Top US spy says Russia, China & Iran ran ‘influence activities’ during midterms
No US election systems were compromised, but Russia and other countries did run influence and messaging campaigns on social media during the 2018 midterms, Director of National Intelligence Dan Coats reported to the White House.
Russia “and other foreign countries, including China and Iran,” conducted “influence activities and messaging campaigns” on social media in order to “promote their strategic interests,” the top US intelligence official wrote in a report made public on Friday evening.
Reports in US media outlets presented Coats’s letter as confirmation of Russian election meddling, while Senator Mark Warner (D-Virginia) – one of the chief advocates of the 'Russiagate' conspiracy theory – quickly piped up with calls to increase regulation of social media.
"Now that the Russian playbook is out in the open, we’re going to see more and more adversaries trying to take advantage" per @MarkWarner "Congress has to step up and enact some much-needed guardrails on social media" pic.twitter.com/mBETeJsmk6— Jeff Seldin (@jseldin) December 21, 2018
However, the report from Coats specifically said the intelligence community “does not have intelligence that indicates any compromise of our nation’s election infrastructure that would have prevented voting, changed vote counts, or disrupted the ability to tally votes.”
The intelligence community did not assess any impact these activities may have had on the 2018 midterms, in which Democrats gained a majority in the House of Representatives while Republicans fortified their control of the Senate.
New: The intelligence community has no evidence that foreign hackers disrupted election infrastructure during the midterms, DNI Dan Coats says.He just submitted a report on election interference to the White House pursuant to Trump's recent EO. pic.twitter.com/r2iHzQb9Ye— Eric Geller (@ericgeller) December 21, 2018
Coats’s letter was sent as part of ODNI’s duties under executive order 13848, signed by President Donald Trump in September, which mandates an intelligence report on possible foreign interference in US elections.

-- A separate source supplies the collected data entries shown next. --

/-- What one address reads as: 0 where nothing is listed (log entry 2). -/
def Memory.get (m : Memory) (a : Nat) : Byte := tgetD m.cells a 0

/-- n bytes from an address. -/
def Memory.read (m : Memory) (a n : Nat) : List Byte := (List.range n).map fun i => m.get (a + i)

/-- Write bytes from an address, keeping the canonical form. -/
def Memory.write (m : Memory) (a : Nat) (bs : List Byte) : Memory :=
  ⟨m.cells.filter (·.1 < a) ++ (runAt a bs).filter (·.2 != 0) ++ m.cells.filter (a + bs.length ≤ ·.1)⟩

def Memory.nat (m : Memory) (a n : Nat) : Nat := leNat (m.read a n)

/-- Strictly rising addresses from a bound on, and no byte 0. -/
def cellsWf : Nat → List Host.Cell → Bool
  | _, [] => true
  | lo, (a, b) :: r => lo ≤ a && b != 0 && cellsWf (a + 1) r

/-- The canonical form of a memory. -/
def Memory.wf (m : Memory) : Bool := cellsWf 0 m.cells

/-! ### Spaces: a place is space × 2^64 + address. Space 0 is the stacks (R184), 1 and 2 host memory behind ports 0 and 1,
3 and 4 device registers, 5 + d the fabric space of device d (R368). -/

def place (space : Nat) (a : Nat) : Nat := space * 2 ^ 64 + a % 2 ^ 64
def spaceOf (p : Nat) : Nat := p / 2 ^ 64

/-! ### Lane sets -/

def laneBit (l : Nat) : LaneSet := BitVec.ofNat 1024 (2 ^ l)
def allLanes (w : Nat) : LaneSet := BitVec.ofNat 1024 (2 ^ w - 1)
def lanesOf (w : Nat) (m : LaneSet) : List Nat := (List.range w).filter fun l => m.getLsbD l
def ofLanes (ls : List Nat) : LaneSet := ls.foldl (fun m l => m ||| laneBit l) 0
def countLanes (w : Nat) (m : LaneSet) : Nat := (lanesOf w m).length

/-- A mask register as the path reads it: m0 is its lane set, and bits outside its lane set are zero (R20, R79). -/
def Path.mask (p : Path) (m : Fin 16) : LaneSet := if m = 0 then p.lanes else tgetD p.masks m.val 0 &&& p.lanes

def Path.setMask (p : Path) (m : Fin 16) (x : LaneSet) : Path := { p with masks := tset p.masks m.val (x &&& p.lanes) }

/-! ### Entries of the package's tables -/

def Device.coreAt (d : Device) (c : Nat) : Core := tgetD d.cores c .reset
def Device.partAt (d : Device) (p : Nat) : Partition := tgetD d.parts p .reset
def Device.setPart (d : Device) (p : Nat) (x : Partition) : Device := { d with parts := tset d.parts p x }
def Quad.empty : Quad := ⟨[], [], none, none, []⟩
def Device.quadAt (d : Device) (q : Nat) : Quad := tgetD d.quads q .empty
def Device.setQuad (d : Device) (q : Nat) (x : Quad) : Device := { d with quads := tset d.quads q x }
def Die.empty : Die := ⟨[], false, false, []⟩
def Device.dieAt (d : Device) (i : Nat) : Die := tgetD d.dies i .empty
def Device.setDie (d : Device) (i : Nat) (x : Die) : Device := { d with dies := tset d.dies i x }
def Kernel.empty : Kernel := ⟨0, none, none, 32, 1, 0, false, [], [], []⟩
def Launch.empty : Launch where
  part := 0
  queue := 0
  desc := 0
  kernel := .empty
  args := 0
  cohorts := 0
  spc := 0
  quad := false
  reissuable := false
  pmax := 0
  pinit := 0
  acc := 0
  asid := 0
  awin := 0
  wwin := 0
  cslots := 0
  grow := 0
  chunk := 1
  podgrp := none
  qbase := 0
  qsize := 0
  done := 0
  ordinal := 0
  granted := 0
  placed := 0
  ended := 0
  reissued := 0
  grown := 0
  counter := 0
  tasks := 0
  loads := 0
  dists := []
  dieTags := []
  pkgTags := []
  ending := none
def Device.launchAt (d : Device) (l : Nat) : Launch := tgetD d.launches l .empty
def Cohort.empty : Cohort where
  launch := 0
  number := 0
  quad := false
  task := false
  strands := 0
  ended := 0
  asize := 0
  wsize := 0
  a := .empty
  w := .empty
  slots := 0
  tiles := []
  nextTile := 0
  nextClaim := 0
  accs := 0
  epicfg := none
  prio := 0
  tags := []
  queues := false
  discardable := false
  abEvents := []
  csPrev := none
  prioKey := none
def Tag.empty : Tag := ⟨none, false, [], [], 0, false⟩

/-- Die, quad and position of a package core number (R11). -/
def dieOf (c : Nat) : Nat := c / 128
def quadOf (c : Nat) : Nat := c / 4
def posOf (c : Nat) : Nat := c % 4

/-- The stack pair of a physical address, and its home die (R184, R185). -/
def pairOf (pa : Nat) : Nat := pa / 2 ^ 37
def homeDie (pa : Nat) : Nat := pairOf pa / 2

/-- The stack of a physical address, near 0 to 7 and far 8 to 15. -/
def stackOf (pa : Nat) : Nat := pairOf pa + (if pa % 2 ^ 37 < 2 ^ 36 then 0 else 8)

/-- Is the address backed by a stack (R184)? -/
def backed (pa : Nat) : Bool := pa < 2 ^ 40 && pa % 2 ^ 36 < 48 * 10 ^ 9

/-! ### Focus -/

/-- Put the core, strand and path in focus back into their tables. -/
def State.flush (s : State) : State :=
  match s.focus with
  | none => s
  | some (c, sl, p) =>
    let st := { s.strand with paths := tset s.strand.paths p s.path }
    let co := { s.core with strands := tset s.core.strands sl st }
    { s with dev := { s.dev with cores := tset s.dev.cores c co }, core := co, strand := st, focus := none }

/-- Take a path into focus, if it exists. -/
def State.load (s : State) (c sl p : Nat) : Option State :=
  let s := s.flush
  let co := s.dev.coreAt c
  match tget co.strands sl with
  | none => none
  | some st =>
    match tget st.paths p with
    | none => none
    | some pa => some { s with core := co, strand := st, path := pa, focus := some (c, sl, p) }

def State.coreNo (s : State) : Nat := match s.focus with | some (c, _, _) => c | none => 0
def State.slotNo (s : State) : Nat := match s.focus with | some (_, sl, _) => sl | none => 0
def State.pathNo (s : State) : Nat := match s.focus with | some (_, _, p) => p | none => 0
def State.launch (s : State) : Launch := s.dev.launchAt s.strand.launch
def State.asid (s : State) : Nat := s.launch.asid
def State.partNo (s : State) : Nat := s.launch.part
def State.part (s : State) : Partition := s.dev.partAt s.partNo
def State.cohort (s : State) : Cohort := tgetD s.core.cohorts s.strand.cohort .empty
def State.setCohort (s : State) (x : Cohort) : State :=
  { s with core := { s.core with cohorts := tset s.core.cohorts s.strand.cohort x } }

/-- %clock: clocks since the partition was configured, but for those it has been saved for (R102, R350). -/
def Partition.now (p : Partition) (clock : Nat) : Nat := clock + p.ahead - p.clock0

def State.now (s : State) : Nat := s.part.now s.clock

/-- The paths of the strand in focus, that of the focus as it stands. -/
def State.paths (s : State) : Tbl Path := tset s.strand.paths s.pathNo s.path

/-- The strands of the core in focus, that of the focus as it stands. -/
def State.strands (s : State) : Tbl Strand := tset s.core.strands s.slotNo { s.strand with paths := s.paths }

/-- Act on another path of the strand in focus, then come back to the one in focus. -/
def State.withPath (s : State) (p : Nat) (f : State → State) : State :=
  match s.focus, tget s.strand.paths p with
  | some (c, sl, me), some q =>
    if p = me then f s
    else
      let s1 := f { s with strand := { s.strand with paths := s.paths }, path := q, focus := some (c, sl, p) }
      let ps := s1.paths
      { s1 with strand := { s1.strand with paths := ps }, path := tgetD ps me s.path, focus := some (c, sl, me) }
  | _, _ => s

/-! ### Control flow by early end: a meaning that stalls or traps ends with the state it leaves. -/

abbrev Ex := Except State

/-- The instruction does not issue: nothing changes (R21, R151). -/
def stall {α : Type} (s : State) : Ex α := .error s

/-- A meaning's outcome: always a next state. -/
def Ex.out : Ex State → Host.Outcome State Fault Refusal
  | .ok s => .next s
  | .error s => .next s

/-- A condition without which the instruction waits at issue. -/
def waitFor (b : Bool) (s : State) : Ex Unit := if b then .ok () else .error s

/-- Bytes of a quarry frame (R149). -/
def frameBytes (armature : Nat) : Nat := 128 * armature + 8192

/-! ### Records and the value pool -/

def Path.get (p : Path) : Name → Option Rec
  | .vec n => tget p.v n.val
  | .scl n => tget p.sc n.val

def Path.put (p : Path) (n : Name) (r : Rec) : Path :=
  match n with
  | .vec n => { p with v := tset p.v n.val r }
  | .scl n => { p with sc := tset p.sc n.val r }

def Path.del (p : Path) (n : Name) : Path :=
  match n with
  | .vec n => { p with v := tdel p.v n.val }
  | .scl n => { p with sc := tdel p.sc n.val }

/-- Put back what a name held. -/
def Path.restore (p : Path) (n : Name) : Option Rec → Path
  | some r => p.put n r
  | none => p.del n

/-- Live: reads are left, or its data has not arrived (R25). -/
def Rec.live (r : Rec) : Bool := r.count != some 0 || !r.pend.isEmpty

/-- Reads that can still be taken: none is as many as wanted (R22). -/
def Rec.has (r : Rec) (n : Nat) : Bool :=
  match r.count with
  | none => true
  | some k => n ≤ k

/-- Take n reads. -/
def Rec.take (r : Rec) (n : Nat) : Rec := { r with count := r.count.map (· - n) }

/-- Keep a record while it is live, and free it otherwise (R23). -/
def Path.settle (p : Path) (n : Name) (r : Rec) : Path := if r.live then p.put n r else p.del n

/-- Slabs of one vector record (R22). -/
def slabSize (width : Nat) (wide : Bool) : Nat := width / 32 * (if wide then 2 else 1)

/-- The storage that the paths of a strand hold, each once (R133), with its slabs. -/
def storages (st : Strand) : Tbl Nat :=
  st.paths.foldl (fun acc p => p.2.v.foldl (fun a r => tset a r.2.rid (slabSize st.width r.2.wide)) acc) []

/-- Slabs held by a strand; a spilled one holds none (R148). -/
def slabsHeld (st : Strand) : Nat := if st.spilled then 0 else (storages st).foldl (fun n e => n + e.2) 0

/-- Slabs free in the pool of a core (R12). -/
def slabsUsed (sts : Tbl Strand) : Nat := sts.foldl (fun n e => n + slabsHeld e.2) 0

def slabsFree (sts : Tbl Strand) : Nat := 2048 - slabsUsed sts

/-- Does the strand stand in the table of its core for its accesses alone, its last path having exited (R41, R90, R127)? -/
def Strand.gone (st : Strand) : Bool := st.paths.isEmpty

/-- The oldest resident strand, with its slot: lowest linear identifier (R146); of two launches' strands with the same one, that of
the lower slot (log entry 82). -/
def oldest (sts : Tbl Strand) : Option (Nat × Strand) :=
  sts.foldl (fun o e => if e.2.spilled || e.2.gone then o else
    match o with
    | none => some e
    | some x => if e.2.linear < x.2.linear then some e else o) none

/-- The plinth (R147). -/
def plinth (sts : Tbl Strand) : Nat :=
  match oldest sts with
  | none => 0
  | some x => x.2.armature - slabsHeld x.2

/-- Does an older resident strand wait for slabs, so that a stalled allocation of this one is not granted yet (R147)? -/
def olderStarved (sts : Tbl Strand) (linear : Nat) : Bool :=
  sts.any fun e => !e.2.spilled && e.2.linear < linear && e.2.paths.any (·.2.starved)

/-- Can the strand in focus be granted n slabs (R147)? The oldest strand within its armature is refused only when slabs are
lacking; anything else is served above the plinth; stalled allocations in ascending linear identifier. -/
def State.slabsOk (s : State) (n : Nat) : Bool :=
  let sts := s.strands
  let st := { s.strand with paths := s.paths }
  let isOld := match oldest sts with | some x => x.1 == s.slotNo | none => false
  if isOld && slabsHeld st + n ≤ s.strand.armature then n ≤ slabsFree sts
  else n + plinth sts ≤ slabsFree sts && !(s.path.starved && olderStarved sts s.strand.linear)

/-! ### Counts of the performance counters (R414) -/

def Core.count (c : Core) (i n : Nat) : Core := { c with pmc := tset c.pmc i ((tgetD c.pmc i 0 + n) % 2 ^ 64) }

/-! ### Interrupt signals (R381) -/

/-- The port that holds a semaphore. -/
def Device.holder (d : Device) (n : Nat) : Option Nat :=
  match tget d.sems n with
  | some x => if x.held then some x.port else none
  | none => none

/-- A vector as reset leaves it: masked, as the PCIe capability has it (log entry 88). -/
def MsixVec.reset : MsixVec := ⟨0, 0, true, false⟩

/-- An event of vector n on a port: it is signalled, or sets the pending bit of a masked vector. -/
def Device.send (d : Device) (port n : Nat) : Device :=
  let v := tgetD d.vectors (64 * port + n) .reset
  if v.masked then { d with vectors := tset d.vectors (64 * port + n) { v with pending := true } }
  else { d with msix := d.msix ++ [(port, n)] }

/-- A port writes a vector of its table: one that it unmasks is signalled when it is pending. -/
def Device.setVector (d : Device) (port n : Nat) (addr : Word) (data : BitVec 32) (masked : Bool) : Device :=
  let v := tgetD d.vectors (64 * port + n) .reset
  let d := { d with vectors := tset d.vectors (64 * port + n) ⟨addr, data, masked, v.pending && masked⟩ }
  if v.pending && !masked then d.send port n else d

/-- Vector 8p + q on the port of the partition's owner. -/
def Device.signal (d : Device) (p q : Nat) : Device :=
  match d.holder p with
  | some port => d.send port (8 * p + q)
  | none => d

/-- Set a bit of PEVT, and signal vector 8p when it becomes set. -/
def Device.pevent (d : Device) (p bit : Nat) : Device :=
  let x := d.partAt p
  if x.pevt.getLsbD bit then d
  else (d.setPart p { x with pevt := x.pevt ||| BitVec.ofNat 6 (2 ^ bit) }).signal p 0

/-- Set a bit of DEVT, and signal vector 0 on the holder of semaphore 8, or on both ports. -/
def Device.devent (d : Device) (bit : Nat) : Device :=
  if d.devt.getLsbD bit then d
  else
    let ports := match d.holder 8 with | some p => [p] | none => [0, 1]
    ports.foldl (fun d p => d.send p 0) { d with devt := d.devt ||| BitVec.ofNat 6 (2 ^ bit) }

/-! ### The tracer (R403 to R407) -/

/-- The path byte of a packet (R404). -/
def pathByte (p : Path) : Nat := p.frag % 8 + 8 * p.slot.getD 0

def Debug.on (d : Debug) (bit : Nat) : Bool := d.ctl.getLsbD 0 && d.ctl.getLsbD bit

/-- Append bytes to the stream's ring (R407). -/
def streamBytes (m : Memory) (d : Debug) (bs : List Byte) : Memory :=
  let n := d.tsize.toNat
  if n = 0 then m
  else
    let off := d.twp.toNat % n
    let first := bs.take (n - off)
    (m.write (d.tbase.toNat + off) first).write d.tbase.toNat (bs.drop (n - off))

Trump declared that such interference constituted a national emergency, and said there would be sanctions imposed against individuals and governments found to have meddled in the midterms. Coats’s letter contained no recommendation of such sanctions.
After his surprise victory over Hillary Clinton in 2016, Trump faced accusations from the Democrats that he “colluded” with Russia to win the presidency. More than two years’ worth of FBI and special counsel investigations have yet to offer any evidence of actual Russian interference or collusion with any members of the Trump campaign.
It has emerged, however, that the claim of Trump’s ties to Russia came from a “dossier” compiled by a British spy and was paid for by Clinton’s campaign.